In [0]:
from pyspark.sql import SparkSession
from pyspark.sql.types import StructType, StructField, StringType, IntegerType

# Define the schema for the employee data
schema = StructType([
    StructField("employee_id", IntegerType(), True),
    StructField("first_name", StringType(), True),
    StructField("last_name", StringType(), True),
    StructField("email", StringType(), True),
    StructField("phone_number", StringType(), True),
    StructField("hire_date", StringType(), True),
    StructField("job_id", StringType(), True),
    StructField("salary", IntegerType(), True),
    StructField("manager_id", IntegerType(), True),
    StructField("department_id", IntegerType(), True)
])

# Create the employee data dataframe
data = [
    (1, "John", "Doe", "john.doe@example.com", "123-456-7890", "2020-01-01", "IT_PROG", 5000, 1, 1),
    (2, "Jane", "Smith", "jane.smith@example.com", "987-654-3210", "2020-02-01", "SA_REP", 6000, 1, 2),
    (3, "Mike", "Johnson", "mike.johnson@example.com", "555-555-5555", "2020-03-01", "IT_PROG", 5500, 2, 1)
]

spark = SparkSession.builder.getOrCreate()
df = spark.createDataFrame(data, schema)

df.show()

+-----------+----------+---------+--------------------+------------+----------+-------+------+----------+-------------+
|employee_id|first_name|last_name|               email|phone_number| hire_date| job_id|salary|manager_id|department_id|
+-----------+----------+---------+--------------------+------------+----------+-------+------+----------+-------------+
|          1|      John|      Doe|john.doe@example.com|123-456-7890|2020-01-01|IT_PROG|  5000|         1|            1|
|          2|      Jane|    Smith|jane.smith@exampl...|987-654-3210|2020-02-01| SA_REP|  6000|         1|            2|
|          3|      Mike|  Johnson|mike.johnson@exam...|555-555-5555|2020-03-01|IT_PROG|  5500|         2|            1|
+-----------+----------+---------+--------------------+------------+----------+-------+------+----------+-------------+



### using the or ( | ) condition

In [0]:
from pyspark.sql.functions import col
df.filter((col('job_id').startswith('SA') == True) | (col('salary') > 5400)).show()

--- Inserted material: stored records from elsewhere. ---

-- ==== Sys2Proof/Decode.lean ====
section
/-!
DEFINITION. Decode.lean: the register map of the 16 MiB register space (R547 and the register tables of every unit
chapter): which register an address names, and which of its bits a write stores. `decodeTableWord` is here too: no row
of the opcode table gives bits, so no word spells a command.
-/
namespace Sys2Proof

/-- The reset domain of a register: D0 to D6, or the CRS core, which only POR resets. -/
inductive Dom where
  | d0 | d1 | d2 | d3 | d4 | d5 | d6 | core
  deriving DecidableEq, Repr

/-- The unit ranges of R547. -/
inductive Unt where
  | top | crs | otp | lcs | boot | sme | dge | kst | kln | kfb | cnt | pke | att | prt | mbx | cwy | fnc | window
  deriving DecidableEq, Repr

/-- The registers, each under the spec's name in lower camel case; a register of a block, a context or a mailbox
direction once for all of them, and a row of consecutive registers once for all of them. -/
inductive Reg where
  -- CRS
  | crsStatus | crsResetCause | crsDomainStatus | crsSdStatus | crsStrap | crsSwReset | crsBlockCmd
  | crsBlockStatus | crsSdCtrl | crsSdEnable | crsPadCtrl | crsWdtSecLoad | crsWdtCtlLoad | crsWdtSecKick
  | crsWdtCtlKick | crsWdtSecCount | crsWdtCtlCount | crsWdtCtlCtrl | crsDimCtrl | crsDimStatus | crsGap
  | crsCommit
  -- OTP
  | otpStatus | otpCounters | otpKeyctr | otpCmd | otpRow | otpArg | otpWdata0 | otpWdata1 | otpRdata0 | otpRdata1
  | otpResult | otpRedirect | otpMarginal | otpMarginalSpare | otpShadowLo | otpShadowHi
  -- LCS
  | lcsStatus | lcsCmd | lcsTarget | lcsResult | lcsToken
  -- BOOT
  | bootStatus | bootResult | bootMainStart | bootWindow | bootLockMain | bootLockGate | bootLockSens
  | bootRecordDigest | bootManifestDigest
  -- SME
  | smeCmd | smeResult | smeOpStream | smeOpJob | smeOpLenLo | smeOpLenHi | smeOpChunkLo | smeOpChunkHi
  | smeOpIndex | smeOpDigest | smeResStream | smeResBytesLo | smeResBytesHi | smeResInfo | smeResPop | smeResAux
  | smeIntStatus | smeIntMask | smeResDigest | smeStatus | smeCntSfault | smeCntOverflow | smeCntCorrected
  | smeCntUncorr | smeLgCfg | smeCommit | smeLgStatus | smeExpArmed | smeSaltValid0 | smeSaltValid1 | smeMrOwner
  -- DGE
  | dgeAcquire | dgeAcqStatus | dgeArb | dgeStatus | dgeCntStale | dgeCntCorrected | dgeCntUncorr | dgeCtxCmd
  | dgeCtxResult | dgeCtxStatus | dgeCtxAux | dgeCtxSrcLo | dgeCtxSrcHi | dgeCtxLen | dgeCtxData | dgeCtxExpect
  | dgeCtxDigest
  -- CMP
  | cmpCmd | cmpResult | cmpA | cmpB
  -- KST
  | kstStatus | kstSel | kstAttr | kstInfo | kstCntIntegrity | kstCntStale | kstCntCorrected | kstValid
  -- KLN
  | klnCmd | klnResult | klnOpSlot | klnOpParent | klnOpAttr | klnOpJob | klnOpMask | klnOpAddr | klnOpDst
  | klnOpLen | klnOpSession | klnOpCtxlen | klnCtx | klnStatus | klnJobSel | klnJobStatus | klnJobProgress
  | klnCntDrop | klnCntReplay | klnCntAuth | klnIntStatus | klnIntMask | klnPeatStatus | klnTamperStatus
  | klnTamperClear
  -- KFB
  | kfbCmd | kfbResult | kfbOpSlot | kfbOpDest | kfbOpCell | kfbOpEndLo | kfbOpEndHi | kfbOpBind | kfbOpRange
  | kfbDonePop | kfbStatus | kfbPortCtrl | kfbPortStatus | kfbCntEmber | kfbCntMasked | kfbCntLate | kfbCntStale
  | kfbCntUpdrop | kfbCntCorrected | kfbCntUncorr | kfbCntEpfault | kfbEmberMax | kfbIntStatus | kfbIntMask
  | kfbNextPop | kfbEpSel | kfbEpInfo
  -- CNT
  | cntCmd | cntResult | cntOpCell | cntOpValueLo | cntOpValueHi | cntRdValueLo | cntRdValueHi | cntRdInfo
  | cntCtrl | cntStatus | cntCntGrants | cntCntDenied | cntCntResidue | cntCntCorrected | cntCntUncorr
  | cntIntStatus | cntIntMask | cntExhPop
  -- PKE
  | pkeCmd | pkeResult | pkeOpSlot | pkeOpMsg | pkeOpKey | pkeOpSig | pkeOpOut | pkeOpLen | pkeOpCtxlen
  | pkeOpDigest | pkeOpCtx | pkeStatus | pkeCtrl | pkeCntResidue | pkeCntSelfcheck | pkeCntCorrected | pkeCntUncorr
  -- ATT
  | attCmd | attResult | attOpOut | attOpList | attOpMax | attOpJob | attOpSel | attOpCount | attResLen
  | attOpNonce | attOpHash | attStatus | attCtrl | attEpoch | attSeqLo | attSeqHi | attBootId | attDevidDigest
  | attAliasDigest | attFwrecSel | attFwrecEntry | attFwrecVersion | attFwrecRelease | attFwrecDigest | attCommit
  | attCntReports | attCntDeferred | attCntRefused
  -- PRT
  | prtStatus | prtEpoch | prtCmd | prtResult | prtOp | prtOpGate | prtOpPolicy | prtStg | prtStgArrays | prtCommit
  | prtRgnSel | prtRgnCfg | prtRgnBaseLo | prtRgnBaseHi | prtRgnPages | prtRgnState | prtSel | prtInfo
  | prtInfoArrays | prtDrainPending | prtGateEp | prtScrubAddrLo | prtScrubAddrHi | prtGateBudget | prtGateStatus
  | prtGateYield | prtJobSel | prtJobInfo | prtJobGate | prtJobPolicy | prtCntTokdrop | prtCntQuar | prtCntRelease
  | prtIntStatus | prtIntMask
  -- TOP
  | topVersion | topFwDigest | topFwStage | topMpCtx | topAfaultInfo | topAfaultAddrLo | topAfaultAddrHi
  | topAfaultCnt | topTrngStatus | topTrngData
  -- MBX
  | mbxMsg | mbxSend | mbxTxStatus | mbxPop | mbxDbSet | mbxDbStatus | mbxDbMask | mbxRxCtrl | mbxHostReset
  | mbxRingdb | mbxRingpend0 | mbxRingpend1 | mbxWcpRxbase
  -- CWY
  | cwyStatus | cwyCtrl | cwySession | cwyStageLo | cwyStageHi | cwyStageLimit | cwyIdleLimit | cwyCopySrc
  | cwyCopyDst | cwyCopyLen | cwyCopyCmd | cwyNvmCmd | cwyCopyResult | cwyNvmResult | cwyNvmAddr | cwyCntCrc
  | cwyCntSymbol | cwyCntSeq | cwyCntStale | cwyRxbuf
  -- FNC
  | fncStatus | fncEffV | fncEffT | fncEffMisc | fncEffI | fncPlan | fncWearSteps | fncDeltaV | fncDeltaT
  | fncDeltaMisc | fncDeltaI | fncThrMask | fncCommit | fncHealth | fncHealthPop | fncCntThrottle | fncCntAbsent
  | fncCntAvsretry | fncCntHealthlost | fncSensorSel | fncSensorData | fncVread | fncTripStatus | fncAvailOperLo
  | fncAvailOperHi | fncAvailDownLo | fncAvailDownHi
  deriving DecidableEq, Repr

+-----------+----------+---------+--------------------+------------+----------+-------+------+----------+-------------+
|employee_id|first_name|last_name|               email|phone_number| hire_date| job_id|salary|manager_id|department_id|
+-----------+----------+---------+--------------------+------------+----------+-------+------+----------+-------------+
|          2|      Jane|    Smith|jane.smith@exampl...|987-654-3210|2020-02-01| SA_REP|  6000|         1|            2|
|          3|      Mike|  Johnson|mike.johnson@exam...|555-555-5555|2020-03-01|IT_PROG|  5500|         2|            1|
+-----------+----------+---------+--------------------+------------+----------+-------+------+----------+-------------+



### using SQL style syntax

In [0]:
df.filter("job_id like 'SA%' or salary > 5400").show()

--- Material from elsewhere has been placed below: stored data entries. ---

-- ==== Sys2Proof/Machine/Otp.lean ====
section
/-!
DEFINITION. Machine/Otp.lean: the OTP array and the programming path, as functions of the controller's own state
(04_otp_array.md). The meanings of the OTP commands are in Machine/LifeCycle.lean, since the life-cycle controller shares
the path.
-/
namespace Sys2Proof.Machine

/-- A row is marginal if any bit reads differently at any two references (R119). -/
def rowMarginal (r : Row3) : Bool := r.m0 != r.nrm || r.nrm != r.m1

/-- A row that reads one value at all three references. -/
def rowSolid (v : BitVec 64) : Row3 := ⟨v, v, v⟩

/-- The number of bits that read 1. -/
def popCount (v : BitVec 64) : Nat := ((List.range 64).filter fun i => v.getLsbD i).length

/-- VQPS, in millivolts, lies in its programming window of 1.746 V to 1.854 V (R37, R129).
Marks: log 30 (DESIGN CHOICE). -/
def vqpsInWindow (mv : Nat) : Bool := 1746 ≤ mv && mv ≤ 1854

/-- What physical row `n` reads. -/
def Otp.cell (o : Otp) (n : Nat) : Row3 := Sparse.get {} o.cells n

/-- The first row and the number of rows of a region (R115), by region code. -/
def regionRows : Nat → Nat × Nat
  | 0 => (0x000, 0x80)
  | 1 => (0x080, 0x80)
  | 2 => (0x100, 0x200)
  | 3 => (0x300, 8)
  | 4 => (0x308, 0x20)
  | 5 => (0x328, 4)
  | 6 => (0x32C, 4)
  | _ => (0x330, 0x20)

/-- The finalisable regions in the bit order of OTP_STATUS.FINAL: TRIM, IDENT, CONFIG, TOKENS (R115, R123). -/
def finalIndex : Nat → Option Nat
  | 0 => some 0
  | 1 => some 1
  | 2 => some 2
  | 4 => some 3
  | _ => none

/-- The first row of a region's record in DIGESTS (R123), by FINAL index. -/
def recordRow (f : Nat) : Nat := 0x330 + 8 * f

/-- A row that PROGRAM refuses (R131): reserved, root half or its marker, or of LC, SVN, KEYCTR or DIGESTS. -/
def programForbidden (n : Nat) : Bool :=
  0x350 ≤ n || n == 0x326 || n == 0x327 || (0x080 ≤ n && n ≤ 0x083) || n == 0x088 ||
    (0x300 ≤ n && n ≤ 0x307) || (0x328 ≤ n && n ≤ 0x34F)

/-- The region that holds a main row, by region code. -/
def regionOf (n : Nat) : Nat :=
  if n < 0x080 then 0 else if n < 0x100 then 1 else if n < 0x300 then 2 else if n < 0x308 then 3
  else if n < 0x328 then 4 else if n < 0x32C then 5 else if n < 0x330 then 6 else 7

/-! ### Redirection (R137) -/

/-- The row that a redirection entry names, if the entry is active: two copies identical with ENABLE set, not
marginal. -/
def entryTarget (r : Row3) : Option Nat :=
  let a := fld r.nrm 0 11
  let b := fld r.nrm 16 11
  let c := fld r.nrm 32 11
  if rowMarginal r then none
  else if (a = b || a = c) && bit a 10 then some (fldN a 0 10)
  else if b = c && bit b 10 then some (fldN b 0 10)
  else none

/-- The active entries, each with the row it names, in rising order. -/
def Otp.activeEntries (o : Otp) : List (Nat × Nat) :=
  (List.range 16).filterMap fun i => (entryTarget (o.cell (0x410 + i))).map fun t => (i, t)

/-- The physical row that serves row `n`: the spare row of the highest active entry that names it, else itself. -/
def route (redir : List (Nat × Nat)) (n : Nat) : Nat :=
  match (redir.filter fun e => e.2 == n).getLast? with
  | some e => 0x400 + e.1
  | none => n

/-- The physical row that serves row `n` under the entries in force. -/
def Otp.phys (o : Otp) (n : Nat) : Nat := route o.redir n

/-- What row `n` reads now, after redirection. -/
def Otp.sense (o : Otp) (n : Nat) : Row3 := o.cell (o.phys n)

/-! ### What the start-up read decided -/

/-- The start-up read of row `n` after redirection. -/
def Otp.snapRow (o : Otp) (n : Nat) : Row3 := Sparse.get {} o.snap n

/-- The shadow of row `n`: its NORMAL read (R118). -/
def Otp.shadow (o : Otp) (n : Nat) : BitVec 64 := (o.snapRow n).nrm

/-- The bytes of `n` shadow rows from row `a` (R116). -/
def Otp.shadowBytes (o : Otp) (a n : Nat) : Bytes :=
  (List.range n).flatMap fun i => leBytes 8 (o.shadow (a + i)).toNat

/-- The digest of a region (R122), over given row values. -/
def regionDigest (code : Nat) (val : Nat → BitVec 64) : Bytes :=
  let rows := regionRows code
  sha3_384 (ascii "icvia-otp-v2" ++ [BitVec.ofNat 8 code] ++
    (List.range rows.2).flatMap fun i => leBytes 2 (rows.1 + i) ++ leBytes 8 (val (rows.1 + i)).toNat)

/-- Region `f` (FINAL index) is finalised: its marker row is valid and more than 32 of its bits read 1 (R123). -/
def Otp.finalised (o : Otp) (f : Nat) : Bool :=
  let r := o.snapRow (recordRow f + 6)
  !rowMarginal r && 32 < popCount r.nrm

/-- The region code of a FINAL index. -/
def finalCode : Nat → Nat
  | 3 => 4
  | f => f

/-- The stored digest of a region's record. -/
def Otp.storedDigest (o : Otp) (f : Nat) : Bytes := o.shadowBytes (recordRow f) 6

/-- Region `f` is usable (R121, R124, R125), decided with the state that the start-up read decoded.
Marks: log 95 (DEDUCED). -/
def Otp.usableNow (o : Otp) (st : LcState) (f : Nat) : Bool :=
  let recordOk := (List.range 8).all fun i => !rowMarginal (o.snapRow (recordRow f + i))
  let rootOk := f != 1 || ([0x080, 0x081, 0x082, 0x083, 0x088].all fun n => !rowMarginal (o.snapRow n))
  recordOk && rootOk &&
    (if o.finalised f then regionDigest (finalCode f) o.shadow == o.storedDigest f
     else st == .raw || st == .test || st == .stock)

/-- Root-half row `i` reads nonzero (OTP_STATUS.ROOT_ROWS). -/
def Otp.rootRow (o : Otp) (i : Nat) : Bool := o.shadow (0x080 + i) != 0

/-- The root half is present (R139): each of its rows nonzero and valid, the marker valid with more than 32 ones. -/
def Otp.rootHalfSet (o : Otp) : Bool :=
  ([0x080, 0x081, 0x082, 0x083].all fun n => o.shadow n != 0 && !rowMarginal (o.snapRow n)) &&
    !rowMarginal (o.snapRow 0x088) && 32 < popCount (o.shadow 0x088)

/-- Region `f` is usable, as the start-up read decided. -/
def Otp.isUsable (o : Otp) (f : Nat) : Bool := o.usable.getLsbD f

/-- A token slot is valid: TOKENS is usable and none of the slot's six rows is marginal (R121, R125). -/
def Otp.tokenSlotValid (o : Otp) (row : Nat) : Bool :=
  o.isUsable 3 && (List.range 6).all fun i => !rowMarginal (o.snapRow (row + i))

/-- The bits of a thermometer counter at MARGIN_0, as a number whose bit 0 is bit 0 of the lowest row. -/
def counterBits (rows : List Row3) : Nat :=
  match rows with
  | [] => 0
  | r :: rs => r.m0.toNat + 2 ^ 64 * counterBits rs

/-- A thermometer counter is contiguous: no 1 stands above a 0 (R135). -/
def counterContiguous (rows : List Row3) : Bool :=
  counterBits rows + 1 == 2 ^ ((rows.map fun r => popCount r.m0).foldl (· + ·) 0)

/-- The value of a thermometer counter: its ones at MARGIN_0, its maximum where it is not contiguous (R135). -/
def counterValue (rows : List Row3) : Nat :=
  if counterContiguous rows then (rows.map fun r => popCount r.m0).foldl (· + ·) 0 else 64 * rows.length

/-- The rows of counter `c`: SVN0 to SVN3, or KEYCTR for 4. -/
def counterRows (c : Nat) : List Nat := if c < 4 then [0x328 + c] else [0x32C, 0x32D, 0x32E, 0x32F]

/-- Security version floor `i`, as the start-up read decoded it. -/
def Otp.svn (o : Otp) (i : Nat) : Nat := counterValue ((counterRows i).map o.snapRow)

/-- The key counter, as the start-up read decoded it. -/
def Otp.keyctr (o : Otp) : Nat := counterValue ((counterRows 4).map o.snapRow)

/-! ### The start-up read (R118, R119) -/

/-- A row that the array has and that can read other than 0 (R114, R115): the reserved main rows read 0.
Marks: log 45 (DEDUCED). -/
def rowHeld (n : Nat) : Bool := n < 0x350 || (0x400 ≤ n && n < 0x420)

/-- What a row that read `old` may read after its cells drifted, where `new` was given: a bit reads 1 at a stricter reference
only where it reads 1 at every more lenient one, and moves by one reference at most, since a cell's current varies by ±30%
(R117). A bit of `free`, whose pulse was cut short, may have come to any level from its own up.
Marks: log 45 (DEDUCED). -/
def driftRow (free : BitVec 64) (old new : Row3) : Row3 :=
  let n := new.nrm ||| new.m1
  ⟨new.m0 ||| n ||| old.nrm ||| (free &&& old.m0), (n &&& (old.m0 ||| free)) ||| old.m1 ||| (free &&& old.nrm),
    (new.m1 &&& (old.nrm ||| free)) ||| (free &&& old.m1)⟩

/-- The bit of row `n` whose last pulse a reset or a supply loss cut short.
Marks: log 45 (DEDUCED). -/
def Otp.cutBit (o : Otp) (n : Nat) : BitVec 64 :=
  match o.cut with
  | some (m, i) => if m = n then 1#64 <<< i else 0
  | none => 0

/-- The array after the drift of some rows' cells.
Marks: log 45 (DEDUCED). -/
def Otp.drift (o : Otp) (rows : List (Nat × Row3)) : Otp :=
  { o with
    cells := Sparse.putMany {} o.cells
      ((rows.filter fun e => rowHeld e.1).map fun e => (e.1, driftRow (o.cutBit e.1) (o.cell e.1) e.2))
    cut := none }

/-- What a D1 reset or a supply loss leaves of the controller: the array, and which pulse it cut short. -/
def Otp.lost (o : Otp) : Otp :=
  { cells := o.cells
    looks := o.looks
    cut :=
      match o.run with
      | some ⟨_, b :: _, .pulse i _, _, _⟩ => some (b.row, i)
      | _ => o.cut }

/-- A flag for each of sixteen rows from row `a`: the row is marginal. -/
def Otp.marginals16 (o : Otp) (a : Nat) : BitVec 16 :=
  BitVec.ofNat 16 (bitsToNat ((List.range 16).map fun i => rowMarginal (o.cell (a + i))))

+-----------+----------+---------+--------------------+------------+----------+-------+------+----------+-------------+
|employee_id|first_name|last_name|               email|phone_number| hire_date| job_id|salary|manager_id|department_id|
+-----------+----------+---------+--------------------+------------+----------+-------+------+----------+-------------+
|          2|      Jane|    Smith|jane.smith@exampl...|987-654-3210|2020-02-01| SA_REP|  6000|         1|            2|
|          3|      Mike|  Johnson|mike.johnson@exam...|555-555-5555|2020-03-01|IT_PROG|  5500|         2|            1|
+-----------+----------+---------+--------------------+------------+----------+-------+------+----------+-------------+